What happens once a process has established an authid and a server has authenticated a client as having that authid? The server now knows who the client is and what the client wants to do. The question then becomes, Is the client’s authid allowed to perform that operation on that object? This decision, called authorization, can be expressed as the following simple predicate:

boolean = Authorize(object, authid, operation);

The Authorize() predicate can be viewed as a three-dimensional boolean array or as an SQL table. The array, called the access control matrix, is quite sparse and stores only the TRUE entries. Usually, a column of the array is stored with the object. That is, the authorization logic keeps a list of (authid, operation) pairs for an object, called the object’s access control list. Alternatively, SQL systems routinely keep a three-column privileges table indexed by (object, authid). Either scheme quickly answers the authorization question.

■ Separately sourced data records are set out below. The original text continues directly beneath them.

-- ==== Sys2Proof/Certificates/Slice0/Obligations.lean ====
section
/-! DEFINITION. The statements about the block, one for each group of rows and each kind of state, in the terms of
`Safety.lean`. -/

open Sys2Proof Sys2Proof.Machine Sys2Proof.Safety

/-! ### Taper words -/

/-- R229: a word of a move, integer, overflow or compare row with a wax destination issues and writes there, lane by
lane, what the row's entry gives.
R229, R230: a division whose divisor has no lane 0 writes its quotients or remainders, rounded toward zero; one
whose divisor has a lane 0 traps DIVZERO, and its task fails.
R229, R231, R236: a word of a wide, decimal or hash row writes, in lanes of its own width, what its entry gives. -/
def Obligations.LaneWords : Prop :=
  (∀ r ∈ intRows ++ maskRows, ∀ (s : State) (pos : Nat) (h : Half) (ea : Nat),
      Issues s pos [h] → Follows (s.wick pos) → Memory.wf s.mem = true → h.op = r.op → h.d.loc = .wax ea →
      ∃ t v, exec (r.ctor pos 0) s = .next t ∧ Writes s t pos h ea v 0 ∧ v < 2 ^ 256 ∧
        ∀ i, i < 256 / h.w → lane h.w v i
          = r.f h.w (lane h.w (srcA s pos h) i) (lane h.w (srcB s pos h) i) (lane h.w (slotAt s pos ea) i)) ∧
  (∀ r ∈ divRows, ∀ (s : State) (pos : Nat) (h : Half), Issues s pos [h] → h.op = r.op →
      (∀ ea, h.d.loc = .wax ea → Follows (s.wick pos) → Memory.wf s.mem = true →
        (∀ i, i < 256 / h.w → lane h.w (srcB s pos h) i ≠ 0#h.w) →
        ∃ t v, exec (r.ctor pos 0) s = .next t ∧ Writes s t pos h ea v 0 ∧ v < 2 ^ 256 ∧
          ∀ i, i < 256 / h.w → lane h.w v i
            = r.f h.w (lane h.w (srcA s pos h) i) (lane h.w (srcB s pos h) i) (lane h.w (slotAt s pos ea) i)) ∧
      (∀ i, i < 256 / h.w → lane h.w (srcB s pos h) i = 0#h.w →
        ∃ t, exec (r.ctor pos 0) s = .next t ∧ Fails s t pos Status.trapDivzero)) ∧
  (∀ r ∈ wideRows, ∀ (s : State) (pos : Nat) (h : Half) (ea : Nat),
      Issues s pos [h] → Follows (s.wick pos) → Memory.wf s.mem = true → h.op = r.1.op → h.d.loc = .wax ea →
      ∃ t v, exec (r.1.ctor pos 0) s = .next t ∧ Writes s t pos h ea v 0 ∧ v < 2 ^ 256 ∧
        ∀ i, i < 256 / r.2 → lane r.2 v i
          = r.1.f r.2 (lane r.2 (srcA s pos h) i) (lane r.2 (srcB s pos h) i) (lane r.2 (slotAt s pos ea) i))

/-- R232 to R235, R174: a float word writes the result of each lane and raises the flags of every lane; `FWIDEN` takes
the low lanes of half width, and `FNARROW` packs its lanes into bytes 0 to 15. -/
def Obligations.WordFloat : Prop :=
  (∀ r ∈ floatRows, ∀ (s : State) (pos : Nat) (h : Half) (ea : Nat),
    Issues s pos [h] → Follows (s.wick pos) → Memory.wf s.mem = true → h.op = r.op → h.d.loc = .wax ea →
    let one := fun i => r.f h.w (lane h.w (srcA s pos h) i).toNat (lane h.w (srcB s pos h) i).toNat
    ∃ t v ff, exec (r.ctor pos 0) s = .next t ∧ Writes s t pos h ea v ff ∧ v < 2 ^ 256 ∧
      (∀ i, i < 256 / h.w → (lane h.w v i).toNat = (one i).1) ∧
      (∀ j, ff.testBit j = true ↔ ∃ i, i < 256 / h.w ∧ (one i).2.testBit j = true)) ∧
  (∀ (s : State) (pos : Nat) (h : Half) (ea : Nat),
    Issues s pos [h] → Follows (s.wick pos) → Memory.wf s.mem = true → h.d.loc = .wax ea →
    (h.op = 0x06F → ∃ t v, exec (.fwiden pos 0) s = .next t ∧ Writes s t pos h ea v 0 ∧ v < 2 ^ 256 ∧
      ∀ i, i < 4 → (lane 64 v i).toNat = fWiden (lane 32 (srcB s pos h) i).toNat) ∧
    (h.op = 0x070 → ∃ t v ff, exec (.fnarrow pos 0) s = .next t ∧ Writes s t pos h ea v ff ∧ v < 2 ^ 128 ∧
      (∀ i, i < 4 → (lane 32 v i).toNat = (fNarrow (lane 64 (srcB s pos h) i).toNat).1) ∧
      (∀ j, ff.testBit j = true ↔ ∃ i, i < 4 ∧ (fNarrow (lane 64 (srcB s pos h) i).toNat).2.testBit j = true)))

/-- R229, R237: the words that move lanes about, convert masks, and work on strings of bytes. -/
def Obligations.WordShuffle : Prop :=
  ∀ (s : State) (pos : Nat) (h : Half) (ea : Nat),
    Issues s pos [h] → Follows (s.wick pos) → Memory.wf s.mem = true → h.d.loc = .wax ea →
    let w := h.w
    let a := srcA s pos h
    let b := srcB s pos h
    let d := slotAt s pos ea
    let answers := fun (c : Instr) (P : Nat → Prop) =>
      ∃ t v, exec c s = .next t ∧ Writes s t pos h ea v 0 ∧ v < 2 ^ 256 ∧ P v
    (h.op = 0x02D → answers (.swiden pos 0) fun v => ∀ i, i < 256 / w → lane w v i = (lane (w / 2) b i).signExtend w) ∧
    (h.op = 0x02E → answers (.uwiden pos 0) fun v => ∀ i, i < 256 / w → lane w v i = (lane (w / 2) b i).setWidth w) ∧
    (h.op = 0x02F → answers (.narrow pos 0) fun v =>
      v < 2 ^ 128 ∧ ∀ i, i < 256 / w → lane (w / 2) v i = (lane w b i).setWidth (w / 2)) ∧
    (h.op = 0x080 → answers (.blend pos 0) fun v =>
      ∀ i, i < 256 / w → lane w v i = if lane w b i ≠ 0#w then lane w a i else lane w d i) ∧
    (h.op = 0x081 → answers (.compress pos 0) fun v =>
      (∀ i, i < 256 / w → lane w b i ≠ 0#w → lane w v (namedBelow w b i) = lane w a i) ∧
      (∀ i, i < 256 / w → namedBelow w b (256 / w) ≤ i → lane w v i = 0#w)) ∧
    (h.op = 0x082 → answers (.expand pos 0) fun v =>
      ∀ i, i < 256 / w → lane w v i = if lane w b i ≠ 0#w then lane w a (namedBelow w b i) else 0#w) ∧
    (h.op = 0x083 → answers (.mcount pos 0) fun v => v = namedBelow w b (256 / w)) ∧
    (h.op = 0x084 → answers (.mexp pos 0) fun v =>
      ∀ i, i < 256 / w → lane w v i = mask w (a.testBit (((lane w b 0).toNat % 256 + i) % 256))) ∧
    (h.op = 0x085 → answers (.mpack pos 0) fun v =>
      v < 2 ^ (256 / w) ∧ ∀ i, i < 256 / w → v.testBit i = (lane w b i != 0#w)) ∧
    (h.op = 0x086 → answers (.mtail pos 0) fun v =>
      ∀ i, i < 256 / w → lane w v i = mask w (decide (i < (lane w b 0).toNat))) ∧
    (h.op = 0x092 → answers (.crcb pos 0) fun v =>
      v = crc32cRaw (lane 32 a 0).toNat ((le b 32).take (min ((lane 32 a 1).toNat % 64) 32))) ∧
    (h.op = 0x093 → answers (.pfxcmp pos 0) fun v =>
      ∃ n, n ≤ 32 ∧ (∀ i, i < n → lane 8 a i = lane 8 b i) ∧ (n < 32 → lane 8 a n ≠ lane 8 b n) ∧
        lane 64 v 0 = BitVec.ofNat 64 n ∧ v < 2 ^ 128 ∧
        lane 64 v 1 = if n = 32 then 0#64 else if (lane 8 b n).ult (lane 8 a n) then 1#64 else BitVec.allOnes 64) ∧
    (h.op = 0x094 → answers (.bclass pos 0) fun v =>
      ∀ i, i < 32 → lane 8 v i = if b.testBit (lane 8 a i).toNat then 0xFF#8 else 0#8)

The object owner often wants to grant access to everybody, or to all bank tellers, or to everybody in his group. Thus far, we have not encountered the concept of an authority group—a list of authids, or a predicate on authids. The group concept eases administration of the access control matrix and collapses its size. For example, to grant everybody in group G read authority on object O, the (O, G, read) element would be added to the privileges table. When a member of the group wanted to read the object, the authorization test would check the requestor’s membership in group G.

Some systems, especially governmental ones, want to know each time an authentication or authorization step happens. At such points, a record or message about the step must be sent to a security auditing server, which collects this information for later analysis.

Once the authorization check has been passed, the requestor is given a capability to operate on the object. This capability is often just a control block stored in the client’s context at the server. For example, if the client opens a file, the server allocates a file control block, which indicates the read-write privileges of the client. Thereafter, the client refers to the control block by a token, and the server uses the contents of the control block to avoid retesting the client’s authority on each call. Occasionally, the client must be given the capability directly; an example is if the server does not maintain client state. In this case, the server generally encrypts the control block and sends it to the client as a capability. When the client later presents the encrypted control block, the server decrypts it, decides that it is still valid, and then acts on it.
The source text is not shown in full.